# Forum Home Renovation Tools & Products  pop rivit tool  for tight spots

## billy101

does anyone know of a pop rivit tool for tight spots 
thanks  :Biggrin:

----------


## plum

There was such a thing as a blind man's rivet, haven't seen or heard of them for years.

----------


## plum

Slight correction, that would be just a 'blind rivet'. :Doh:  
Actually the term blind rivet does refer to the modern type rivet, but I have a vague memory of another rivet method
which req'd the use of two tools, one underneath and a hammer, but different to a pop rivet.

----------


## plum

Tinmens rivets, it just came to me, good for tight spots

----------


## goldie1

> does anyone know of a pop rivit tool for tight spots 
> thanks

   Some of the air operated ones are small, don't know about hand operated

----------


## Mitch1500

It depends on what you mean by tight spots. 
But you can use your existing pop rivet gun.
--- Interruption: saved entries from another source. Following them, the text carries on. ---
def execTaskRetentionExpiry (dt : Nat) (task : Fin 1024) (s : State) : Out := onDev s dt (taskRetentionExpiry task.val)

/-- The status record of a task, 16 bytes, as 3002:01 gives it (R267). -/
def Task.status (t : Task) : List Byte :=
  leBytes 4 t.id ++ leBytes 1 t.state ++ leBytes 1 t.prio ++ [0, 0] ++ leBytes 1 t.slot ++ leBytes 1 t.reason ++ leBytes 2 t.attempts
    ++ leBytes 4 t.cost

/-- Travel time of a class over one segment in ms, none where it may not be traversed (R269, R270). -/
def Dev.segTime (d : Dev) (g : Graph) (a : ArcRec) (k : Nat) (c : ClassRec) (s : Nat × Nat × Nat) : Option Nat :=
  let z := zoneSummary g (d.oct 0x2C2001) (d.oct 0x2C2002) a s.1 s.2.1
  let v := min (min a.speed z.1) (if a.gear then c.vmaxRev else c.vmax)
  if ((g.group s.2.2).map (·.2)).getD true ∨ z.2.2 ∨ !z.2.1.testBit k ∨ v = 0 then none
  else some (((s.2.1 - s.1) * 1000 + v - 1) / v)

/-- Speed limit of a segment for a class (R269): the least of track, class and zone speed. -/
def Dev.segSpeed (d : Dev) (g : Graph) (a : ArcRec) (c : ClassRec) (s : Nat × Nat × Nat) : Nat :=
  let z := zoneSummary g (d.oct 0x2C2001) (d.oct 0x2C2002) a s.1 s.2.1
  min (min a.speed z.1) (if a.gear then c.vmaxRev else c.vmax)

/-- Travel time of a class over an arc (R269): all of its segments. -/
def Dev.arcTime (d : Dev) (g : Graph) (i k : Nat) (c : ClassRec) : Option Nat :=
  match g.arc i with
  | none => none
  | some a =>
    if !a.mask.testBit k then none
    else (g.segsOf a).foldl (fun acc s => match acc, d.segTime g a k c s with
      | some x, some y => some (x + y)
      | _, _ => none) (some 0)

/-- The ramp time that each path adds once (R269). -/
def rampTime (c : ClassRec) : Nat :=
  if c.accel = 0 ∨ c.decel = 0 then 0
  else (-(-(1000 * ((c.vmax : Rat) / (2 * c.accel) + (c.vmax : Rat) / (2 * c.decel)))).floor).toNat

/-- Arrival times, last arcs and the nodes these leave, for each node: the shortest-time search of R271 as rounds of relaxation over all arcs; equal times
go to the arc of lower ID. `arcs` lists arc, FROM, TO and time. Each node passed adds `node` (R269); the mark 0xFFFF stands for a start at a
node, which is not passed, and 0xFFFE for a start on an arc. -/
def relax (node : Nat) (arcs : List (Nat × Nat × Nat × Nat)) : Nat → Tab Reached → Tab Reached
  | 0, t => t
  | k + 1, t =>
    let t' := arcs.foldl (fun t x =>
      match tabGet t x.2.1 with
      | none => t
      | some p =>
        let new := p.1 + x.2.2.2 + (if p.2.1 = 0xFFFF then 0 else node)
        match tabGet t x.2.2.1 with
        | none => tabPut t x.2.2.1 (new, x.1, x.2.1)
        | some q => if new < q.1 ∨ (new = q.1 ∧ x.1 < q.2.1) then tabPut t x.2.2.1 (new, x.1, x.2.1) else t) t
    if t' = t then t else relax node arcs k t'

/-- The traversable arcs of a class with their times. -/
def Dev.arcsFor (d : Dev) (k : Nat) : List (Nat × Nat × Nat × Nat) :=
  let g := d.graph
  let c := d.cls k
  (List.range g.nArcs).filterMap (fun i => match g.arc i, d.arcTime g i k c with
    | some a, some t => some (i, a.from_, a.to_, t)
    | _, _ => none)

/-- The time from a chainage of an arc to its end (R269, R271). DEDUCED, log 59. The vehicle stands on the arc already, so only the arcs
after it have to be traversable; none where a segment admits no speed. -/
def Dev.restTime (d : Dev) (g : Graph) (i k : Nat) (chain : Int) : Option Nat :=
  (g.arc i).bind (fun a =>
    ((g.segsOf a).filter (fun s => decide (chain < s.2.1))).foldl (fun acc s =>
      let v := d.segSpeed g a (d.cls k) s
      acc.bind (fun x => if v = 0 then none else some (x + ((s.2.1 - (max (s.1 : Int) chain).toNat) * 1000 + v - 1) / v))) (some 0))

/-- The search of a vehicle from its start (R271): from its park node, or from its track position through the rest of its arc. -/
def Dev.search (d : Dev) (n : Nat) : Tab Reached :=
  let g := d.graph
  let k := d.slotClass n
  let start : Tab Reached := match d.parkOf n, (d.car n).track with
    | some p, _ => [(p.2, (0, 0xFFFF, p.2))]
    | none, some t =>
      match g.arc t.1, d.restTime g t.1 k t.2.1 with
      | some a, some r => [(a.to_, (r, 0xFFFE, a.to_))]
      | _, _ => []
    | none, none => []
  relax (d.nat 0x301001) (d.arcsFor k) (g.nNodes + 1) start

/-- The arcs of the route to a node, read from the predecessor chain (R271). -/
def routeTo (t : Tab Reached) : Nat → Nat → List Nat → Option (List Nat)
  | 0, _, _ => none
  | k + 1, x, acc =>
    match tabGet t x with
    | none => none
    | some p => if 0xFFFE ≤ p.2.1 then some acc else routeTo t k p.2.2 (p.2.1 :: acc)

/-- The route of a vehicle to a node by a search; a vehicle that holds nothing begins on the arc of its track position. -/
def Dev.routeBy (d : Dev) (t : Tab Reached) (n node : Nat) : Option (List Nat) :=
  (routeTo t (t.length + 1) node []).map (fun r => match d.parkOf n, (d.car n).track with
    | none, some t => t.1 :: r
    | _, _ => r)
You can put a sleeve on the rivet shaft.
For example the rivet is made of 2 parts. a shaft that pulls through the rivet and the rivet itself. 
Pull one apart and place 2 rivets on the one shaft, this would extend the shaft further out of the pop rivet gun. This means that pop rivets are narrower than your gun allowing it to get in close. Instead of putting 2 rivets on one shaft use something a little more solid. The gun doesnt need the entire shaft to get a grip. 
If you only have one rivet to do you could use lots of tiny nuts or if you have lots of rivets to do you could make up a steel sleeve. eg hack up one of those cheap a*se metal pressision screw drivers if you can find anything better. Seperate the screwdriver from the handle, drill it out further and cut it off. 
You can use  rivets but the additional "may" squash meaning you have to keep adding more fresh ones

----------


## jatt

For rivets that are recessed (press stud bases) we have a couple of handhelds that were purchased with a small tip to fit in.
One of the boys recently bought one with a swivelling head to fit into places a normal handheld cannot reach.  Would have find out the breed of it and where it was purchased if one is interested.

----------